Third, for a constant $\Delta \in{\mathbb{N}}$ , what is the minimum number of edges in a geometric graph that is universal for all $n$ -vertex planar graphs of maximum degree $\Delta$ ?
Plane graphs
The notion of universality can be further extended to plane graphs, that is, planar graphs with given rotation systems. The rotation system of a graph embedded in the plane consists of the counterclockwise orders of the incident edges at all vertices. (A further generalisation to embedded graphs replaces the plane by an arbitrary orientable surface.) For a class $\mathcal H$ of plane graphs, a geometric graph is universal for $\mathcal H$ if it contains an embedding of every graph in $\mathcal{H}$ with the given rotation system. Our upper bounds do not extend to this setting. In particular, we do not know what is the minimum number of edges (i) in a geometric graph that is universal for all $n$ -vertex plane trees, and (ii) in a convex geometric graph that is universal for all $n$ -vertex plane caterpillars.
Topological (multi-)graphs
Finally, the problems considered in this paper can be posed for topological (multi-)graphs, as well, in which edges are represented by Jordan arcs. Within this setting we observe a sub-quartic upper bound for the number of edges of a topological multigraph that is universal for all $n$ -vertex planar graphs.
Theorem 13. For every $n\in{\mathbb{N}}$ , there exists a topological multigraph with $n$ vertices and $O(n^3)$ edges that contains a planar drawing of every $n$ -vertex planar graph.
Proof. Every planar graph admits a $2$ -page monotone topological book embedding [Reference Di Giacomo, Didimo, Liotta and Wismath21]. In such a drawing, every edge is either drawn on one page only, or it is drawn so that it crosses the spine exactly once. As there are $\binom{n}{2}$ possible pairs of endpoints, two choices for the page incident to the left endpoint, and less than $n$ possible segments of the spine to cross, we have less than $n^2(n-1)\in \Theta (n^3)$ edges to draw. A drawing that encompasses all those edges is universal for planar graphs on $n$ vertices.

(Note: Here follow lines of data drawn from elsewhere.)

/-- R298, R311, R316, R318 to R321: XFER and XRING write their entry into the ring, advance WI, answer the ticket and wake the engine;
without a ring they take the ring fault, with a full one, or before the wave's stores have landed, they wait. XWAIT is answered with the
status of a command that is done, 0 where it waits for the source and that has been read without error, or 6 for a stale ticket; else it
waits. XCANCEL
ends a command with status 4. XSLOT hands slots of a ring to the wave and back, all ones where none is to come; a write of CMDQ sets up
the ring, waits while a command is not done, and is ignored for a value that breaks R311.
The model's choices it rests on: log entry 50. -/
def Obligations.StreamWords : Prop :=
  ∀ (s : State) (w : AW) (b : Blk), s.blk? s.wave.id.blk = some b →
    let lead := (s.wave.part w.g).headD 0
    let tk := (s.op32 w.s1).toNat
    let ws := entryOf (s.opBlock w.s1)
    let e := b.roff + 32 * (b.wi % 2 ^ b.logn)
    let cancel := Instr.xcancel w
    let words := [Instr.xfer w, .xring w, .xslotAcq w, .xslotRel w, .xwait w, cancel, .cmdqWrite w]
    (s.wave.part w.g = [] → ∀ i ∈ words, exec i s = .next s)
    ∧ (s.wave.part w.g ≠ [] →
      (∀ i ring, (i, ring) ∈ [(Instr.xfer w, false), (.xring w, true)] →
        let c := Cmd.at_ b.wi ws (some s.wave.id) s.wave.ordinal ring s.wave.ftz
        let full := 2 ^ b.logn ≤ (b.wi + 2 ^ 32 - b.ri) % 2 ^ 32
        (b.logn = 0 → s.wave.clause.isSome = true → ∃ t, exec i s = .next t ∧ Trapped s t 0x0D lead 0)
        ∧ (b.logn ≠ 0 → full → exec i s = .next s.stall)
        ∧ (b.logn ≠ 0 → ¬full → (s.locksAt b.core).length + 3 ≤ 32 → s.settled s.wave = false → ∃ t, exec i s = .next t ∧ Waited s t)
        ∧ (b.logn ≠ 0 → ¬full → (s.locksAt b.core).length + 3 ≤ 32 → s.settled s.wave = true →
            b.noff + 8 ≤ e ∨ e + 32 ≤ b.noff →
            ∃ t b', exec i s = .next t ∧ t.mem = s.mem ∧ t.blk? b.id = some b' ∧ b'.wi = (b.wi + 1) % 2 ^ 32 ∧ b'.ri = b.ri
              ∧ c ∈ b'.cmds ∧ .commandTake b.id ∈ t.pending
              ∧ (∀ k < 32, t.scrByte b.id (e + k) = (bytesOf ws).getD k 0)
              ∧ (∀ k < 8, t.scrByte b.id (b.noff + k) = (leBytes 8 b'.notify.toNat).getD k 0)
              ∧ (∀ k, (k < e ∨ e + 32 ≤ k) → (k < b.noff ∨ b.noff + 8 ≤ k) → t.scrByte b.id k = s.scrByte b.id k)
              ∧ ∀ n, w.d = .s n → t.wave = s.wave.setS n.toNat (BitVec.ofNat 32 b.wi)))
      ∧ (b.stale tk = true →
          (∃ t o, exec (.xwait w) s = .next t ∧ t.mem = s.mem ∧ t.blks = s.blks ∧ t.op? s.freshId = some o ∧ o.ins = .xwait w ∧ o.left = 0
            ∧ leVal ((List.range 4).map fun i => o.data.get 0 i) = 6)
          ∧ exec cancel s = .next s ∧ exec (.xslotRel w) s = .next s
          ∧ ∀ n, w.d = .s n → exec (.xslotAcq w) s = .next { s with wave := s.wave.setS n.toNat 0xFFFFFFFF#32 })
      ∧ (∀ c, b.stale tk = false → b.cmd? tk = some c →
          let none_ := ∀ n, w.d = .s n → exec (.xslotAcq w) s = .next { s with wave := s.wave.setS n.toNat 0xFFFFFFFF#32 }
          let waits := ∃ t o, exec (.xwait w) s = .next t ∧ t.mem = s.mem ∧ t.blks = s.blks ∧ t.op? s.freshId = some o ∧ o.ins = .xwait w
            ∧ o.left = 1 ∧ o.flag = s.wave.flagOf (.xwait w) ∧ o.acq = w.xb 9
          (c.done = true → c.status < 8 →
            (∃ t o, exec (.xwait w) s = .next t ∧ t.mem = s.mem ∧ t.blks = s.blks ∧ t.op? s.freshId = some o ∧ o.ins = .xwait w
              ∧ o.left = 0 ∧ leVal ((List.range 4).map fun i => o.data.get 0 i) = if w.xb 9 = false ∧ c.srcOk = true then 0 else c.status)
            ∧ exec cancel s = .next s ∧ exec (.xslotRel w) s = .next s ∧ none_)
          ∧ (c.done = false →
            (c.srcd = false ∨ w.xb 9 = true → waits)
            ∧ (c.srcd = true → w.xb 9 = false → ∃ t o, exec (.xwait w) s = .next t ∧ t.mem = s.mem ∧ t.blks = s.blks
              ∧ t.op? s.freshId = some o ∧ o.ins = .xwait w ∧ o.left = 0 ∧ leVal ((List.range 4).map fun i => o.data.get 0 i) = 0)
            ∧ (∃ t, exec cancel s = .next t ∧ t.mem = s.mem ∧ t.cmdAt b.id tk
                  = some { c with taken := true, srcd := true, done := true, status := 4, fcode := 0, failed := true }
                ∧ ∀ i, i ≠ tk → t.cmdAt b.id i = s.cmdAt b.id i)
            ∧ (c.taken = true → c.isRing = false ∨ c.bc ≤ c.acq → none_)
            ∧ (c.taken = false → ∃ t, exec (.xslotAcq w) s = .next t ∧ Waited s t)
            ∧ (c.taken = true → c.isRing = true → c.acq < c.bc →
                (c.slot c.acq = (if c.opc = 6 then .full else .free) → ∀ n tl, w.d = .s n → s.tlrOf b c = some tl →
                  ∃ t, exec (.xslotAcq w) s = .next t ∧ t.mem = s.mem
                    ∧ t.wave = s.wave.setS n.toNat (BitVec.ofNat 32 (c.soff + c.acq % c.nslots * tl.bytes))
                    ∧ t.cmdAt b.id tk = some { c.setSlot c.acq .held with acq := c.acq + 1 })
                ∧ (c.slot c.acq ≠ (if c.opc = 6 then .full else .free) → ∃ t, exec (.xslotAcq w) s = .next t ∧ Waited s t))
            ∧ (c.acq ≤ c.rel → exec (.xslotRel w) s = .next s)
            ∧ (c.rel < c.acq → s.settled s.wave = false → ∃ t, exec (.xslotRel w) s = .next t ∧ Waited s t)
            ∧ (c.rel < c.acq → s.settled s.wave = true →
                (c.opc = 6 → c.rel + c.nslots < c.bc → ∃ t, exec (.xslotRel w) s = .next t ∧ t.mem = s.mem
                  ∧ t.wave = s.wave ∧ t.cmdAt b.id tk = some { c.setSlot c.rel .filling with rel := c.rel + 1 }
                  ∧ .slotBoxLoaded b.id tk ∈ t.pending)
                ∧ (c.opc = 6 → c.bc ≤ c.rel + c.nslots → ∃ t, exec (.xslotRel w) s = .next t ∧ t.mem = s.mem ∧ t.wave = s.wave
                  ∧ t.cmdAt b.id tk = some { c.setSlot c.rel .free with rel := c.rel + 1 }
                  ∧ t.pending = s.pending ++ if c.rel + 1 = c.bc then [.copyArrival b.id tk] else [])
                ∧ (c.opc ≠ 6 → ∃ t, exec (.xslotRel w) s = .next t ∧ t.mem = s.mem ∧ t.wave = s.wave
                  ∧ t.cmdAt b.id tk = some { c.setSlot c.rel .draining with rel := c.rel + 1 } ∧ .slotBoxStored b.id tk ∈ t.pending))))
      ∧ (let v := s.csrSrc w &&& 0xFFFFFFFFFFF#64
         ((∃ c ∈ b.cmds, c.done = false) → exec (.cmdqWrite w) s = .next s.stall)
         ∧ ((∀ c ∈ b.cmds, c.done = true) → v.extractLsb' 20 4 = 0#4 ∨ cmdqOk v b.size = true →
             ∃ t b', exec (.cmdqWrite w) s = .next t ∧ t.mem = s.mem ∧ t.wave = s.wave ∧ t.blk? b.id = some b' ∧ b'.cmdq = v ∧ b'.wi = 0
               ∧ b'.ri = 0 ∧ b'.cmds = []
               ∧ ∀ k, t.scrByte b.id k = if v.extractLsb' 20 4 ≠ 0#4 ∧ b'.noff ≤ k ∧ k < b'.noff + 8 then 0 else s.scrByte b.id k)
         ∧ ((∀ c ∈ b.cmds, c.done = true) → v.extractLsb' 20 4 ≠ 0#4 → cmdqOk v b.size = false → exec (.cmdqWrite w) s = .next s)))
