/-- The event completes, and the queue of the packet is then as P says. -/
def QueueAfter (s : State) (p : Packet) (i : Instr) (P : State → Ctx → Queue → Prop) : Prop :=
  ∃ t c' x', exec i s = .next t ∧ t.ctx? p.ctx = some c' ∧ c'.queue? p.q = some x' ∧ P t c' x'

theorem Leaves.after {i : Instr} {P : State → Ctx → Queue → Prop} (he : exec i s = .next t) (h : Leaves u t p.ctx p.q c x) (hP : P t c x) :
    QueueAfter s p i P := ⟨t, c, x, he, h.1, h.2.1, hP⟩

/-! ### Doorbells (R386) -/

section
variable (hc : s.ctx? p.ctx = some c) (hx : c.queue? p.q = some x)
include hc hx

theorem queueDoorbell_sets {f : Fn} {wi : Nat} (hf : s.fn? (fnOf p.ctx) = some f)
    (hle : (wi % 2 ^ 32 + 2 ^ 32 - x.ri) % 2 ^ 32 ≤ 2 ^ x.logs) :
    QueueAfter s p (.queueDoorbell (fnOf p.ctx) (p.ctx % 1024) p.q wi) fun t _ x' => t.mem = s.mem ∧ x' = { x with wi := wi % 2 ^ 32 } := by
  have hid : fnOf p.ctx * 1024 + p.ctx % 1024 % 1024 = p.ctx := by unfold fnOf; omega
  refine (((Leaves.refl hc hx).modQueue (fun y => { y with wi := wi % 2 ^ 32 }) fun _ => rfl).read).after ?_ ⟨by simp, rfl⟩
  show execQueueDoorbell _ _ _ _ s = _
  simp only [execQueueDoorbell, hf, hid, hc, hx, gt_iff_lt, if_neg (Nat.not_lt.2 hle), Option.isNone_some, Bool.false_eq_true, if_false]

theorem queueDoorbell_refused {f : Fn} {wi : Nat} (hf : s.fn? (fnOf p.ctx) = some f)
    (hgt : 2 ^ x.logs < (wi % 2 ^ 32 + 2 ^ 32 - x.ri) % 2 ^ 32) :
    QueueAfter s p (.queueDoorbell (fnOf p.ctx) (p.ctx % 1024) p.q wi)
      fun t _ x' => t.mem = s.mem ∧ x' = x ∧ Recorded t p.ctx p.q 0 := by
  have hid : fnOf p.ctx * 1024 + p.ctx % 1024 % 1024 = p.ctx := by unfold fnOf; omega
  refine ((Leaves.refl hc hx).badPacket 0 0).after ?_ ⟨rfl, rfl, State.badPacket_recorded ..⟩
  show execQueueDoorbell _ _ _ _ s = _
  simp only [execQueueDoorbell, hf, hid, hc, hx, gt_iff_lt, if_pos hgt, Option.isNone_some, Bool.false_eq_true, if_false]

end

/-! ### Packets that the queue passes at once -/

section
variable (hc : s.ctx? p.ctx = some c) (hx : c.queue? p.q = some x) (hlive : c.life = .live) (hri : x.ri = p.slot) (hhold : x.hold = [])
include hc hx hlive hri hhold

/-- A packet at its turn is acted on. -/
theorem State.atPacket_eq (f : State → Ctx → Queue → State) : s.atPacket p f = f s c x := by
  simp only [State.atPacket, hc, hx, hlive, hri, hhold, bne_self_eq_false, List.isEmpty_nil, Bool.not_true, Bool.or_self,
    Bool.false_eq_true, if_false]

theorem invalidPacket_recorded :
    QueueAfter s p (.invalidPacket p) fun t _ x' => x' = x.past 1 ∧ Recorded t p.ctx p.q (p.f 0 0 8) := by
  have hl := (Leaves.refl hc hx).badPacket p.slot (p.f 0 0 8)
  refine (hl.advance 1).after ?_ ⟨rfl, (State.badPacket_recorded ..).mono (State.advanceQueue_pending_subset ..)⟩
  exact congrArg Host.Outcome.next (State.atPacket_eq hc hx hlive hri hhold _)
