-- ==== Sys2Proof/Machine/State.lean ====
section
/-! DEFINITION. The whole state of the core (10_state.md R42), the reasons a step can stop, and the state after reset. -/

namespace Sys2Proof.Machine

/-- `RUNSTATE` (10_state.md R31). -/
inductive RunState where
  /-- The core takes steps. -/
  | running
  /-- HLT was executed; terminal until reset. -/
  | halted
  /-- A fault was raised; terminal until reset. -/
  | faulted
  deriving DecidableEq, Repr

/-- The kind and information of a fault the core raises, `K(info)` (60_exceptions.md R180, 10_state.md R32). -/
inductive FaultCause where
  /-- InvalidInstruction, raised by decode (60_exceptions.md R181). -/
  | invalidInstruction (opcode : Byte)
  /-- OutOfBoundsAccess, raised by fetch, PUSH, CALL, POP, RET and the load; the address is an integer, -1 or 256
  (60_exceptions.md R182). -/
  | outOfBoundsAccess (addr : Int)
  /-- InvalidRegister, raised by a register operand byte above 7 (60_exceptions.md R183). -/
  | invalidRegister (operand : Byte)
  /-- UnsupportedALUOperation, raised by nothing (60_exceptions.md R184, 42_alu_compare.md R146; log 16). -/
  | unsupportedAluOperation
  deriving DecidableEq, Repr

/-- What `FAULT` holds of a raised fault: `K(info, pc)` (10_state.md R32). -/
structure FaultRecord where
  cause : FaultCause
  /-- The address of the faulting instruction's opcode byte (00_scope.md R13). -/
  pc : Pc
  deriving DecidableEq, Repr

/-- `MEM` as the cells that differ from `MEM_FILL`, in one canonical form: addresses strictly rising, all below 256,
no cell holding `MEM_FILL` (`Memory.wf`). An address not listed reads as `Config.memFill`. -/
abbrev Memory := List Host.Cell

/-- The state of the core (10_state.md, its opening paragraph and R42). -/
structure State where
  /-- The general registers `x[0..7]` (R20, R21); `x[7]` is the stack pointer (R22). -/
  regs : Vector Byte 8
  /-- The flags register `FL` (R25). -/
  fl : Byte
  /-- The program counter (R28, R30). -/
  pc : Pc
  /-- `RUNSTATE` (R31). -/
  runState : RunState
  /-- `FAULT` (R32). -/
  fault : Option FaultRecord
  /-- `MEM[0..255]` (R33). -/
  mem : Memory
  /-- `OUT`, the values PRN has emitted since reset, oldest first (R34). -/
  out : List Byte
  deriving DecidableEq, Repr

/-- The reasons `step` answers no state: the core has no step (40_dispatch_cycle.md R110). A fault the core RAISES is
none of these: it is a next state in FAULTED (`State.raise`). -/
inductive Fault where
  /-- Answered by `step`, and by no instruction, at a state in HALTED: there is no step until reset. Safe: no state is
  made up (log 13). -/
  | halted
  /-- Answered by `step`, and by no instruction, at a state in FAULTED: there is no step until reset. Safe: no state is
  made up (log 13). -/
  | faulted
  deriving DecidableEq, Repr

/-- The reasons an instruction has no meaning. -/
inductive Refusal where
  /-- For an arm of `exec` whose instruction has no meaning yet. No arm answers it: every instruction is modelled.
  Safe. -/
  | notModelled (mnemonic : String)
  deriving DecidableEq, Repr

/-- The state after reset for given reset parameters (10_state.md R40, 70_reset_and_hazards.md R210, R213). -/
def State.resetWith (p : Config.ResetParams) : State where
  regs := #v[p.rReset, p.rReset, p.rReset, p.rReset, p.rReset, p.rReset, p.rReset, p.spReset]
  fl := p.flReset
  pc := Config.pcReset
  runState := .running
  fault := none
  mem := []
  out := []

/-- The machine right after reset, before the load (10_state.md R40, 70_reset_and_hazards.md R210; logs 3 and 4). -/
def State.reset : State :=
  State.resetWith Config.resetDefaults

end Sys2Proof.Machine
end

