-- ==== Sys2Proof/Machine/Alu.lean ====
section
/-! DEFINITION. The ALU, MUL, ADD and CMP (42_alu_compare.md). -/

namespace Sys2Proof.Machine

/-- The ALU's operation tags (R140); there is no other, so UnsupportedALUOperation cannot be raised (R146; log 16). -/
inductive AluOp where
  | add
  | mul
  deriving DecidableEq, Repr

/-- The ALU: the exact integer sum or product, of which the low eight bits are kept (R140, R144; log 2). -/
def alu (op : AluOp) (p q : Byte) : Byte :=
  match op with
  | .add => BitVec.ofNat 8 (p.toNat + q.toNat)
  | .mul => BitVec.ofNat 8 (p.toNat * q.toNat)

/-- MUL regA, regB: `x[a] <- alu(MUL, x[a], x[b])` (R141). -/
def execMul (opA opB : Byte) (s : State) : Host.Outcome State Fault Refusal :=
  finish s do
    let a ← regOperand opA
    let b ← regOperand opB
    return (s.setReg a (alu .mul (s.reg a) (s.reg b)), .inc (Instr.mul opA opB).size)

/-- ADD regA, regB: `x[a] <- alu(ADD, x[a], x[b])` (R142). -/
def execAdd (opA opB : Byte) (s : State) : Host.Outcome State Fault Refusal :=
  finish s do
    let a ← regOperand opA
    let b ← regOperand opB
    return (s.setReg a (alu .add (s.reg a) (s.reg b)), .inc (Instr.add opA opB).size)

/-- CMP regA, regB: the whole of `FL` from the comparator (R143, R145). -/
def execCmp (opA opB : Byte) (s : State) : Host.Outcome State Fault Refusal :=
  finish s do
    let a ← regOperand opA
    let b ← regOperand opB
    return (s.setFl (compareFlags (s.reg a) (s.reg b)), .inc (Instr.cmp opA opB).size)

end Sys2Proof.Machine
end

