-- ==== Sys2Proof/Machine/Step.lean ====
section
/-! DEFINITION. One step of the machine, fetch, decode, execute (40_dispatch_cycle.md R110, R120), and the word-wise
placing of one instruction where the next fetch reads it. -/

namespace Sys2Proof.Machine

/-- The step. Only a RUNNING core has one (R110); a fetch or decode that raises is a next state in FAULTED (R111,
R112). -/
def step (s : State) : Host.Outcome State Fault Refusal :=
  match s.runState with
  | .halted => .fault .halted
  | .faulted => .fault .faulted
  | .running =>
    match fetch s with
    | .error k => .next (s.raise k)
    | .ok (op, opA, opB) =>
      match decode op opA opB with
      | .error _ => .next (s.raise (.invalidInstruction op))
      | .ok i => exec i s

/-- `s` with the three bytes of a table word stored at `pc`, which is how a host's load would have left them. The fetch
needs a RUNNING core and a `pc` of at most 253, so a core that is not RUNNING is made so, with no fault, and a `pc`
above 253 becomes the entry point 0 (log 12). -/
def State.withFetchWord (s : State) (nbits w : Nat) : State :=
  let pc := if s.pc.toNat ≤ 253 then s.pc else Config.pcReset
  { s with
    pc := pc
    runState := .running
    fault := if s.runState = .running then s.fault else none
    mem := s.mem.load pc.toNat [tableWordByte nbits w 0, tableWordByte nbits w 1, tableWordByte nbits w 2] }

end Sys2Proof.Machine
end

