/-- Settles O24: RET has no operand to check, so `SP` = 255 is its only fault, and otherwise its effect pops `pc`. -/
theorem retJumpsToPoppedByte : Obligations.RetJumpsToPoppedByte := by
  refine ⟨fun s hsp => ?_, fun s hsp => ?_⟩
  · have hnone : Instr.ret.handlerFault s = none := (Instr.handlerFault_of_zero rfl s).trans (if_neg hsp)
    rw [BitVec.ofNat_toNat]
    exact exec_eq_effect_of_handlerFault_eq_none hnone
  · have hfault : Instr.ret.handlerFault s = some (.outOfBoundsAccess 256) :=
      (Instr.handlerFault_of_zero rfl s).trans (if_pos hsp)
    rw [exec_eq, hfault]
    rfl

/-- Where a CALL can be fetched, the address after it fits a byte (44_control_transfer.md R161). -/
theorem toNat_returnAddress {pc : Pc} (hpc : pc.toNat ≤ 253) : (returnAddress pc 2).toNat = pc.toNat + 2 :=
  Nat.mod_eq_of_lt (show pc.toNat + 2 < 2 ^ 8 by omega)

/-- The cell at the decremented `SP` holds the return address after CALL (44_control_transfer.md R161). -/
theorem read_effect_call (hwf : s.mem.wf = true) (opA : Byte) :
    ((Instr.call opA).effect s).mem.read (s.sp - 1).toNat = returnAddress s.pc 2 := by
  have hmem : ((Instr.call opA).effect s).mem = s.mem.write (s.sp - 1).toNat (returnAddress s.pc 2) :=
    State.storeAtSp_setSp_mem s _ _
  rw [hmem]
  exact Memory.read_write_same _ hwf

/-- Settles O23: CALL's effect writes R7, the cell it then points at and `pc`; its faults are the operand's and the one
at `SP` = 0. -/
theorem callPushesReturnAddress : Obligations.CallPushesReturnAddress := by
  refine ⟨fun opA s hA hwf hpc hsp => ?_,
    fun _ _ hA hsp => exec_eq_faultedWith_of_one_of_stackFault rfl hA (if_pos hsp),
    fun _ _ hA => exec_eq_faultedWith_of_one rfl hA⟩
  have hexec : exec (.call opA) s = .next ((Instr.call opA).effect s) :=
    exec_eq_effect_of_one rfl hA (if_neg hsp)
  refine ⟨_, hexec, rfl, toNat_setWidth_reg_regIdx hA _, ?_, fun a ha => ?_, rfl, rfl, rfl, rfl⟩
  · rw [read_effect_call hwf, toNat_returnAddress hpc]
  · exact memoryWrittenOnlyByPushAndCall _ _ _ _ hexec (.inr ha)

/-! ## One instruction after another: CALL and RET, CMP and a conditional jump, JMP and the next fetch -/

theorem sp_eq_of_regs_eq_set {v : Byte} (h : t.regs = s.regs.set 7 v) : t.sp = v :=
  (congrArg (·[7]) h).trans (Vector.getElem_set_self (by decide))

/-- Settles O46: the byte RET pops is the return address CALL stored, and its increment undoes CALL's decrement. -/
theorem retResumesAfterCall : Obligations.RetResumesAfterCall := by
  intro opA s t u hA hwf hpc hsp hcall husp hubyte
  obtain ⟨t', hcall', hregs, -, hreturn, -⟩ := callPushesReturnAddress.1 opA s hA hwf hpc hsp
  obtain rfl : t' = t := Host.Outcome.next.inj (hcall'.symm.trans hcall)
  have htsp : t'.sp = s.sp - 1 := sp_eq_of_regs_eq_set hregs
  have hutop : u.sp ≠ 255 := by bv_omega
  refine ⟨_, retJumpsToPoppedByte.1 u hutop, ?_, ?_⟩
  · rw [toNat_ofNat_toNat_pc, hubyte, htsp, hreturn]
  · calc (u.setSp (u.sp + 1)).sp
      _ = u.sp + 1 := State.sp_setSp u _
      _ = s.sp := by rw [husp, htsp, BitVec.sub_add_cancel]

/-- After CMP the bit `E` tells whether the registers hold the same byte (42_alu_compare.md R143). -/
theorem exec_cmp_equal_iff (hA : opA.toNat < 8) (hB : opB.toNat < 8) (h : exec (.cmp opA opB) s = .next t) :
    t.fl.getLsbD 0 = true ↔ s.regs[opA.toNat] = s.regs[opB.toNat] := by
  rw [exec_cmp_fl hA hB h, (compareFlags_bits _ _).1, BitVec.toNat_inj]

/-- Settles O47: CMP leaves in `E` whether the registers are equal, and JEQ and JNE choose by `E`, 2 bytes on being
5 past the CMP. -/
theorem conditionalJumpsFollowCompare : Obligations.ConditionalJumpsFollowCompare := by
  intro opA opB opC s hA hB hC
  have hcmp : exec (.cmp opA opB) s = .next ((Instr.cmp opA opB).effect s) := exec_eq_effect_of_two rfl hA hB rfl
  have hE := exec_cmp_equal_iff hA hB hcmp
  have hpc : ((Instr.cmp opA opB).effect s).pc + 2 = s.pc + 5 := BitVec.add_assoc s.pc 3 2
  refine ⟨_, hcmp, ?_, ?_⟩
  · rw [jeqJumpsIfEqualFlag.1 opC _ hC]
    simp only [hE, hpc]
    rfl
  · rw [jneJumpsIfEqualFlagClear.1 opC _ hC]
    simp only [← Bool.not_eq_true, hE, ite_not, hpc]
    rfl

/-- Settles O49: JMP checks nothing of its target, and a fetch above 253 faults. -/
theorem jumpNearTopFaultsAtNextFetch : Obligations.JumpNearTopFaultsAtNextFetch := by
  intro opA s hA hrun htop
  have hpc : (BitVec.ofNat 9 s.regs[opA.toNat].toNat : Pc).toNat = s.regs[opA.toNat].toNat := toNat_ofNat_toNat_pc _
  refine ⟨_, jmpJumpsToRegister.1 opA s hA, hpc, fetchNearTopFaults _ hrun ?_ ?_⟩
  · exact htop.trans_eq hpc.symm
  · exact hpc.trans_le (by omega)

end Sys2Proof.Machine

/-! ## Illegal opcodes and the end of a run (60_exceptions.md R181, R192) -/

namespace Sys2Proof.Machine

/-- The decoder rejects a byte that is the opcode of no row, whatever operand bytes follow (30_encoding.md R82, R88). -/
theorem exists_decode_eq_error_of_legalOpcode_eq_false {op : Byte} (hop : legalOpcode op = false) (opA opB : Byte) :
    ∃ e, decode op opA opB = .error e := by
  rw [decode_eq_error_iff]
  intro row hrow hrow_op
  exact Bool.eq_false_iff.mp hop (legalOpcode_iff.mpr ⟨row, hrow, hrow_op⟩)

/-- Settles O9: the fetch succeeds, and the decoder rejects a byte in no row of the table. -/
theorem illegalOpcodeFaults : Obligations.IllegalOpcodeFaults := by
  intro s hrun hpc hop
  obtain ⟨e, hd⟩ := exists_decode_eq_error_of_legalOpcode_eq_false hop _ _
  exact step_eq_raise_of_decode_error hrun hpc hd

/-- Settles O52: a reachable state keeps the invariant, by which only FAULTED has a record, and HALTED has no step. -/
theorem completedRunHasNoFaultAndNoStep : Obligations.CompletedRunHasNoFaultAndNoStep := by
  intro image s hreach hcompleted
  have hhalted : s.runState = .halted := beq_iff_eq.mp hcompleted
  constructor
  · rw [hreach.inv.fault_eq_none_iff, hhalted]
    nofun
  · rw [step_of_halted hhalted]
    nofun

end Sys2Proof.Machine

/-! ## The stack pointer and the entry point at reset (70_reset_and_hazards.md R211, R213) -/

namespace Sys2Proof.Machine

@[simp] theorem State.sp_resetWith (p : Config.ResetParams) : (State.resetWith p).sp = p.spReset := rfl

/-- Settles O36: R7 after reset is `SP_RESET`, and at `SP` = 0 the fault of PUSH and CALL is the stack pointer's. -/
theorem zeroSpResetMakesFirstPushFault : Obligations.ZeroSpResetMakesFirstPushFault := by
  intro p opA hp hA
  have hsp : (State.resetWith p).sp = 0 := (State.sp_resetWith p).trans hp
  constructor
  · exact exec_eq_faultedWith_of_one_of_stackFault rfl hA (if_pos hsp)
  · exact exec_eq_faultedWith_of_one_of_stackFault rfl hA (if_pos hsp)

/-- The load does not touch `pc`, whether it places the image or refuses it (20_memory.md R66). -/
@[simp] theorem State.load_pc (s : State) (image : List Byte) : (s.load image).pc = s.pc := by
  rcases Nat.lt_or_ge Config.memSize image.length with hlong | hfits
  · rw [State.load_of_gt hlong]
  · rw [State.load_of_le hfits]

theorem State.launch_pc (image : List Byte) : (State.launch image).pc = 0 :=
  State.reset.load_pc image

/-- Settles O38: the load leaves `pc` at its reset value 0, where the fetch's three reads are in bounds. -/
theorem firstFetchReadsAddressZero : Obligations.FirstFetchReadsAddressZero := by
  intro image
  rw [fetch_eq, State.launch_pc]
  exact if_pos (by decide)

end Sys2Proof.Machine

A planar graph is subhamiltonian if it is a subgraph of a Hamiltonian planar graph. In particular, planar graphs of degree at most four [Reference Bekos, Gronemann and Raftopoulou7], triconnected planar graphs of degree at most five [Reference Hoffmann and Klemz27], and planar graphs that do not contain a separating triangle [Reference Biedl, Kant and Kaufmann10, Reference Whitney32] are subhamiltonian.
Theorem 14. For every $n\in{\mathbb{N}}$ , there exists a topological multigraph with $n$ vertices and $O(n^2)$ edges that contains a planar drawing of every $n$ -vertex subhamiltonian planar graph.
Proof. Every subhamiltonian planar graph admits a $2$ -page book embedding [Reference Bernhart and Kainen8]. On each page, draw the complete graph using $\binom{n}{2}$ circular arcs, and let $D$ denote the union of these two drawings. Clearly, $G$ contains $n(n-1)=\Theta (n^2)$ edges and is universal for subhamiltonian planar graphs on $n$ vertices.
Acknowledgements
This research was started at the 7th Annual Workshop on Geometry and Graphs held at Bellairs Research Institute in March 2019. Thanks to the other workshop participants for creating a productive working atmosphere.